The very first thing I used to do on any new Linux install (until most distros stopped including it) was to uninstall Pulse and all of its dependencies.
I still uninstall it, even though I know it's improved a bit. I just can't get to the point of trusting it, or see the point for yet another layer of latency and bugs between programs generating audio and the sound card. They should have spent all that effort making a nice interface to dmix or something. Rather than bash ALSA for being "Linux only", then turn around and create systemd which is Linux only by design. I mean, we get it. You're the next Miguel de Icaza. The savior of Linux, coming to save us from the terror of text files, open standards, and clean dependencies. People must be forgetting the hell that was CORBA and Linux circa 2001 or so. You still can't install many apps without installing half of GNOME.
There is a lot of unfairness around PulseAudio.

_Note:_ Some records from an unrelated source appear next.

-- ==== Sys2Proof/Machine/State.lean ====
section
/-! DEFINITION. The state of the block: every register, FIFO, counter, mode and pin that the spec
names, as plain data, the reasons a step can stop, and the state right after reset. -/

namespace Sys2Proof.Machine

/-- Why a command stops the machine. No meaning of this model raises one: every command of the
spec has an effect, or leaves the state as it is (log 4). -/
inductive Fault where
  /-- Raised by no command; kept so that the type is not empty. Safe. -/
  | none
  deriving DecidableEq, Repr

/-- Why a command is refused by the model. -/
inductive Refusal where
  /-- A row of the table whose meaning has not been written. Safe. -/
  | notModelled (mnemonic : String)
  deriving DecidableEq, Repr

/-- The operating modes of 01 R34, in code order. -/
inductive Mode where
  | vault | startup | service | degraded | maintenance | lockdown
  deriving DecidableEq, Repr

/-- SYSCTL_MODE and the mode machine (01 R34-R39, R42). -/
structure Sys where
  mode : Mode := .startup
  unkeyed : Bool := false
  paired : Bool := false
  summitRestarting : Bool := false
  handedOver : Bool := false
  /-- FENCED, saturating at 255 (01 R42). -/
  fenced : Nat := 0
  /-- Held in STARTUP: no card verified, or SCRAPPED or INVALID (01 R37, 17 R499). -/
  held : Bool := false
  /-- MAINT_ENTER has passed its commit point; the context of its job (01 R39). -/
  maintPending : Option Nat := none
  /-- MAINTENANCE was entered and the sessions are still to be handed to the partner (01 R39, 14 R431). -/
  handDue : Bool := false
  /-- Boot step reached: 0 none, 1 reset left, 4 card verified and applied (17 R516). -/
  bootStep : Nat := 0
  deriving DecidableEq, Repr

/-- The phases of a job between the grant of its context and its release. -/
inductive Phase where
  /-- Context granted, header not yet read (04 R132). -/
  | granted
  /-- Header read, waiting for PIDX to cover the entry (04 R132). -/
  | fetchWait
  /-- Checks passed; waits unstarted (02 R53, 05 R161, 11 R312). -/
  | ready
  /-- Past its commit point (04 R141). -/
  | running
  /-- A random job held between segments (02 R53), or RSA_KEYGEN held (08 R246). -/
  | held
  /-- Status decided; released at the first boundary from `due` on. -/
  | completed
  /-- Sent to the partner (14 R429). -/
  | forwarded
  deriving DecidableEq, Repr

/-- One job context (02 R55) and what the device holds of its job. -/
structure Job where
  slot : Nat := 0
  /-- Index of the header unit. -/
  entry : W32 := 0
  hdr : Header := {}
  input : List Byte := []
  phase : Phase := .granted
  /-- Order of the context grants (02 R47). -/
  order : Nat := 0
  unit : Option Nat := none
  /-- Unit on which the last run failed (02 R47). -/
  badUnit : Option Nat := none
  /-- First-segment boundary of the current count. -/
  started : Nat := 0
  /-- Quota boundary, floor boundary, or the boundary of a refusal's release. -/
  due : Nat := 0
  notBefore : Nat := 0
  keyLoaded : Bool := false
  /-- Bytes that the job draws (02 R53), and those of the reservation still to be granted. -/
  draw : Nat := 0
  entNeed : Nat := 0
  /-- The pool bytes granted to its latest reservation (10 R289). -/
  rnd : List Byte := []
  entSince : Nat := 0
  /-- Salts still to be reserved, and salts reserved (11 R324). -/
  saltNeed : Nat := 0
  saltHeld : Nat := 0
  /-- Class 1 SEQ count that the partner must have applied before release (01 R29). -/
  ackNeed : Nat := 0
  retries : Nat := 0
  /-- Past its commit point (04 R141); a restart leaves it so (04 R146). -/
  committed : Bool := false
  /-- HBM read errors met by this job (16 R481). -/
  hbmErrs : Nat := 0
  /-- Slots that it created objects in. -/
  made : List Nat := []
  /-- Output staging blocks held (19 R558). -/
  stage : Nat := 0
  result : Option Res := none
  workDone : Bool := false
  nonce : Option (List Byte) := none
  leaf : Option Nat := none
  /-- The keys in its unit since its first segment started (11 R312, R334). -/
  keyA : Option KeyObj := none
  keyB : Option KeyObj := none
  /-- Cold store slots and granules reserved at fetch (11 R314). -/
  resSlots : List Nat := []
  resGran : Nat := 0
  /-- Output of an RNG_BYTES job so far, or other partial output. -/
  partialOut : List Byte := []
  /-- Identifier under which it was sent to the partner (14 R429). -/
  fwdId : Nat := 0
  /-- Forward identifier when the job runs for the partner (14 R429). -/
  forPartner : Option Nat := none
  /-- Session slot, queue number and index of its entry on the partner. -/
  fwdFrom : Option (Nat × Nat × W32) := none
  /-- Its session has ended: result and head frames are discarded (04 R145). -/
  discard : Bool := false
  /-- The partner has still to grant the staging of its stream (06 R197). -/
  stageWait : Bool := false
  /-- The stream that it belongs to (05 R160), and that its refusal has ended the open stream that it names. -/
  strm : Option Nat := none
  endsSid : Bool := false
  /-- The tenant seed of its partition has been cleared before its commit point (11 R342). -/
  seedGone : Bool := false
  /-- The core has read its input, in the pitch before its first segment (08 R229). -/
  inputRead : Bool := false
  /-- Challenge drawn for it, or another internal draw that it waits for. -/
  drawWait : Bool := false
  deriving DecidableEq, Repr

/-- The scheduler (02). -/
structure Sched where
  /-- PITCH_COUNT (02 R44, R64). -/
  pitch : Nat := 0
  jobs : Tab Job := []
  /-- Last slot granted a context (02 R56). -/
  rrLast : Nat := 1535
  nextOrder : Nat := 0
  /-- PITCH_PCAP.CAP of each partition that differs from 4,096 (02 R67). -/
  pcaps : Tab Nat := []
  /-- PITCH_OVR.COUNT (02 R68). -/
  overruns : Nat := 0
  scrubBehind : Bool := false
  compact : Bool := false
  scrubPasses : Nat := 0
  /-- Forwarded jobs received and not yet given a context (14 R429). -/
  fwdIn : List Forwarded := []
  nextFwd : Nat := 0
  deriving DecidableEq, Repr

/-- The states of a unit (06 R205; conditioners 10 R306). -/
inductive UState where
  | off | inService | draining | scrubbing | fenced | inKat
  deriving DecidableEq, Repr

/-- What a unit holds of the job that runs on it: key registers, with their complement in the shadow datapath of
a lane (06 R176), the 64 KiB input and output buffers of a lane (R175), the local memory of a PKE core (64 KiB, 08
R227) or of a slice (256 KiB, 09 R252), and the progress of the run. -/
structure UnitMem where
  key : List Byte := []
  shadow : List Byte := []
  inBuf : List Byte := []
  outBuf : List Byte := []
  work : List Byte := []
  /-- Input bytes that the run has processed (06 R177). -/
  done : Nat := 0
  /-- Signing attempts that the run has rejected (09 R266). -/
  tries : Nat := 0
  deriving DecidableEq, Repr

/-- One unit, numbered 0-111 as SWEEP_USEL.UNIT numbers them (16 R489). -/
structure UnitRec where
  st : UState := .off
  /-- The enable bit of its block's control register. -/
  en : Bool := true
  pendingEn : Bool := false
  /-- An off unit enabled returns to service at the next boundary (06 R202). -/
  enableAt : Bool := false
  job : Option Nat := none
  /-- A segment is running (02 R46). -/
  seg : Bool := false
  /-- The segment has been counted as an overrun (02 R48). -/
  overrun : Bool := false
  /-- The sweep reservation of 16 R491. -/
  reserved : Bool := false
  step : Nat := 0
  lastStart : Nat := 0
  lastPass : Nat := 0
  /-- The latest pitch for which a boundary gave it a segment, or in which a key load, a sweep step or other background
  segment occupies it (02 R46, R60). -/
  busyAt : Option Nat := none
  mem : UnitMem := {}
  deriving DecidableEq, Repr
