-- ==== Sys2Proof/Machine/Operands.lean ====
section
/-! DEFINITION. What the header of an entry fixes: its fields, parameter sets, quota, unit class,
keys, permitted lengths, draws, creations and largest output (02 R50, 05 R153-R158, and the opcode
tables of 06 to 12). -/

namespace Sys2Proof.Machine

/-! ### The header (05 R153) -/

/-- W0-W7 from the 64 bytes of a header unit. -/
def decodeHeader (b : List Byte) : Header :=
  let w0 := leAt b 0 8
  { lenUnits := fld w0 0 16, opcode := fld w0 16 12, chain := fld w0 28 4, part := fld w0 32 8,
    mirror := fld w0 40 8, rsvOk := fld w0 48 16 == 0 && leAt b 60 4 == 0,
    tag := BitVec.ofNat 64 (leAt b 8 8), keyA := BitVec.ofNat 64 (leAt b 16 8),
    keyB := BitVec.ofNat 64 (leAt b 24 8), inBytes := leAt b 32 4, outMax := leAt b 36 4,
    param0 := BitVec.ofNat 64 (leAt b 40 8), param1 := BitVec.ofNat 64 (leAt b 48 8),
    streamId := leAt b 56 4 }

/-- The header as bytes, W1 zeroed (12 R356). -/
def headerBytes0 (h : Header) : List Byte :=
  leBytes 8 (h.lenUnits + h.opcode * 2 ^ 16 + h.chain * 2 ^ 28 + h.part * 2 ^ 32 + h.mirror * 2 ^ 40)
    ++ leBytes 8 0 ++ leBytes 8 h.keyA.toNat ++ leBytes 8 h.keyB.toNat
    ++ leBytes 4 h.inBytes ++ leBytes 4 h.outMax ++ leBytes 8 h.param0.toNat
    ++ leBytes 8 h.param1.toNat ++ leBytes 8 h.streamId

end Sys2Proof.Machine

namespace Sys2Proof

/-- A field of PARAM0. -/
def Header.p0 (h : Header) (lo w : Nat) : Nat := Machine.fld h.param0.toNat lo w

/-- A field of PARAM1. -/
def Header.p1 (h : Header) (lo w : Nat) : Nat := Machine.fld h.param1.toNat lo w

/-- CHAIN 0 or 1: the entry carries the parts marked "first" (06 R188). -/
def Header.isFirst (h : Header) : Bool := h.chain == 0 || h.chain == 1

/-- CHAIN 0 or 3: the entry carries the parts marked "last". -/
def Header.isLast (h : Header) : Bool := h.chain == 0 || h.chain == 3

end Sys2Proof

namespace Sys2Proof.Machine

/-! ### Opcode classes (05 R174) -/

/-- The unit classes of 02 R46, the entropy output, firmware and tenant functions. -/
inductive UCls where
  | lane | sha2 | keccak | pke | lat | ke | ent | firm | tenant
  deriving DecidableEq, Repr

/-- Opcodes of the symmetric class (06 R184). -/
def symOps : List Nat :=
  [0x100, 0x101, 0x104, 0x105, 0x108, 0x109, 0x10C, 0x10D, 0x110, 0x111, 0x118, 0x119, 0x120, 0x121,
   0x124, 0x125, 0x128, 0x129, 0x12C, 0x12D, 0x130, 0x131, 0x132, 0x133, 0x140, 0x141, 0x150, 0x151,
   0x154, 0x155]

/-- Opcodes of the hash class (07 R212). -/
def hashOps : List Nat :=
  [0x200, 0x201, 0x204, 0x210, 0x211, 0x214, 0x215, 0x218, 0x219, 0x220, 0x221, 0x222, 0x224, 0x226,
   0x228, 0x229]

/-- Opcodes of the PKE class (08 R233). -/
def pkeOps : List Nat :=
  [0x300, 0x301, 0x302, 0x303, 0x304, 0x305, 0x308, 0x310, 0x311, 0x314, 0x315, 0x318, 0x319, 0x31C]

/-- Opcodes of the lattice class (09 R260). -/
def latOps : List Nat :=
  [0x400, 0x401, 0x402, 0x410, 0x411, 0x412, 0x420, 0x421, 0x422, 0x430, 0x431, 0x432, 0x434, 0x435,
   0x436, 0x440]

/-- Key-management opcodes (11 R337). -/
def keyOps : List Nat :=
  [0x500, 0x504, 0x505, 0x508, 0x509, 0x510, 0x511, 0x520, 0x521, 0x530, 0x5F0, 0x5F1, 0x5F2, 0x5F3]

/-- Admin opcodes (04 R136, 15 R471, 17 R501, R519). -/
def adminOps : List Nat := [1, 2, 3, 4, 5, 0x010, 0x020, 0x021, 0x022, 0x030, 0x031]

/-- Quorum opcodes (12 R366). -/
def quorumOps : List Nat :=
  [0x700, 0x701, 0x702, 0x703, 0x704, 0x705, 0x706, 0x708, 0x709, 0x70C, 0x710, 0x711, 0x714, 0x715,
   0x718, 0x719, 0x720, 0x721]

/-- Admin and quorum opcodes: accepted only on admin queues. -/
def adminOnly (op : Nat) : Bool := decide (op < 0x100) || decide (0x700 ≤ op ∧ op < 0x800)

/-- Opcodes that some chapter defines; a tenant function must exist as well (13 R390). -/
def implemented (op : Nat) : Bool :=
  symOps.contains op || hashOps.contains op || pkeOps.contains op || latOps.contains op
    || keyOps.contains op || adminOps.contains op || quorumOps.contains op
    || op == 0x600 || op == 0x608 || decide (0x800 ≤ op ∧ op < 0x900)

/-- CMAC runs on a cipher lane (07 R211). -/
def isCmac (op : Nat) : Bool := op == 0x218 || op == 0x219

/-- PBKDF2 (07 R212). -/
def isPbkdf (op : Nat) : Bool := op == 0x228 || op == 0x229

/-- KDFs from a vault key (07 R212). -/
def isKdf (op : Nat) : Bool := [0x220, 0x221, 0x222, 0x224, 0x226].contains op

/-- The unit class that serves an entry (02 R46, 07 R208, R211). -/
def unitClass (h : Header) : UCls :=
  let op := h.opcode
  if op < 0x100 then .firm
  else if op < 0x200 then .lane
  else if op < 0x300 then
    if isCmac op then .lane
    else if isPbkdf op then .sha2
    else if h.p0 0 4 < 8 then .sha2 else .keccak
  else if op < 0x400 then .pke
  else if op < 0x500 then .lat
  else if op < 0x600 then .ke
  else if op < 0x700 then .ent
  else if op < 0x800 then .firm
  else .tenant

/-- The units of a class, numbered 0-111 as 16 R489 numbers them. -/
def UCls.units : UCls → List Nat
  | .lane => List.range' 0 4
  | .sha2 => List.range' 4 8
  | .keccak => List.range' 12 8
  | .pke => List.range' 20 64
  | .lat => List.range' 84 16
  | .ke => List.range' 100 8
  | _ => []

/-- Jobs that hold a unit of 02 R46. -/
def UCls.needsUnit (c : UCls) : Bool := !c.units.isEmpty

/-! ### DEST, PSET and the public parameters -/

/-- DEST of an opcode that has one: where its result goes (07 R214, 08 R235, 09 R261, 11 R338). -/
def destOf (h : Header) : Nat :=
  let op := h.opcode
  if isKdf op || isPbkdf op then h.p0 6 2
  else if op == 0x308 || op == 0x31C || op == 0x318 || op == 0x319 then h.p0 14 2
  else if [0x400, 0x401, 0x402, 0x410, 0x420, 0x430, 0x434, 0x440].contains op then h.p0 8 2
  else if op == 0x500 then h.p0 0 2
  else 0

/-- k = ceil(ITER / 8,192) (07 R212). -/
def pbkdfK (h : Header) : Nat := ceilDiv (h.p1 0 32) 8192

/-- PITCH_QSEL.PSET of an entry (02 R69). -/
def qselPset (h : Header) : Nat :=
  let op := h.opcode
  let st := if destOf h ≠ 0 then 0x80 else 0
  if isKdf op then st
  else if isPbkdf op then pbkdfK h + st
  else if op == 0x318 || op == 0x319 then h.p0 0 8 + st
  else if 0x300 ≤ op ∧ op < 0x400 then h.p0 0 8
  else if op == 0x400 || op == 0x401 || op == 0x402 then h.p0 0 8 + st
  else if op == 0x430 || op == 0x434 then h.p0 0 8 + (if h.isLast then 0x80 else 0)
  else if op == 0x440 then st
  else if 0x400 ≤ op ∧ op < 0x500 then h.p0 0 8
  else 0

/-! ### Quota forms (02 R50, R69) -/

/-- PITCH_QVAL. -/
structure QForm where
  base : Nat := 0
  stepLog2 : Nat := 0
  /-- STEP counts OUT_MAX in place of IN_BYTES. -/
  stepOut : Bool := false
  mirror : Nat := 0
  unquoted : Bool := false
  deriving DecidableEq, Repr

/-- Private and public operation quotas of the RSA classes 1-9 (08 R230). -/
def rsaQuota (pset : Nat) : Option (Nat × Nat) :=
  if pset = 0 then none
  else ([(56, 6), (76, 8), (96, 10), (512, 20), (640, 32), (2240, 72), (5280, 128), (17728, 288),
    (41984, 512)] : List (Nat × Nat))[pset - 1]?

/-- A curve of 08 R231: fb, ob, and the quotas sign, verify, derive, key generation (0 = none). -/
structure Curve where
  fb : Nat
  ob : Nat
  sign : Nat
  verify : Nat
  derive : Nat
  keygen : Nat
  deriving DecidableEq, Repr

/-- The curves of 08 R231 by PSET. -/
def curveOf (pset : Nat) : Option Curve :=
  if pset = 0 then none
  else ([⟨32, 32, 32, 72, 40, 34⟩, ⟨48, 48, 72, 160, 88, 74⟩, ⟨66, 66, 160, 360, 200, 162⟩,
    ⟨32, 32, 40, 88, 48, 42⟩, ⟨48, 48, 96, 200, 112, 98⟩, ⟨64, 64, 192, 420, 240, 194⟩,
    ⟨32, 32, 32, 72, 40, 34⟩, ⟨32, 32, 0, 0, 20, 22⟩, ⟨56, 56, 0, 0, 48, 50⟩,
    ⟨32, 32, 24, 48, 0, 26⟩, ⟨57, 56, 64, 128, 0, 66⟩] : List Curve)[pset - 1]?

/-- Family of a curve: ECC 8, XDH 9, EDDSA 10 (08 R231, 11 R316). -/
def curveFam (pset : Nat) : Nat := if pset ≤ 7 then 8 else if pset ≤ 9 then 9 else 10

Sure, it had its share of bugs BUT so did Alsa. PulseAudio was pushing the envelope so crappy Alsa drivers showed they limits. Crappy sound chips too. But PA took most of the blame although it was not always it fault. It could have been handled differently, maybe.
Pulse audio on various old Thinkpads (X200s, X60, X61s) seems fine (Debian Wheezy and CentOS 6/pre-release 7) with built in sound card and a cheapo USB microphone as 'input'.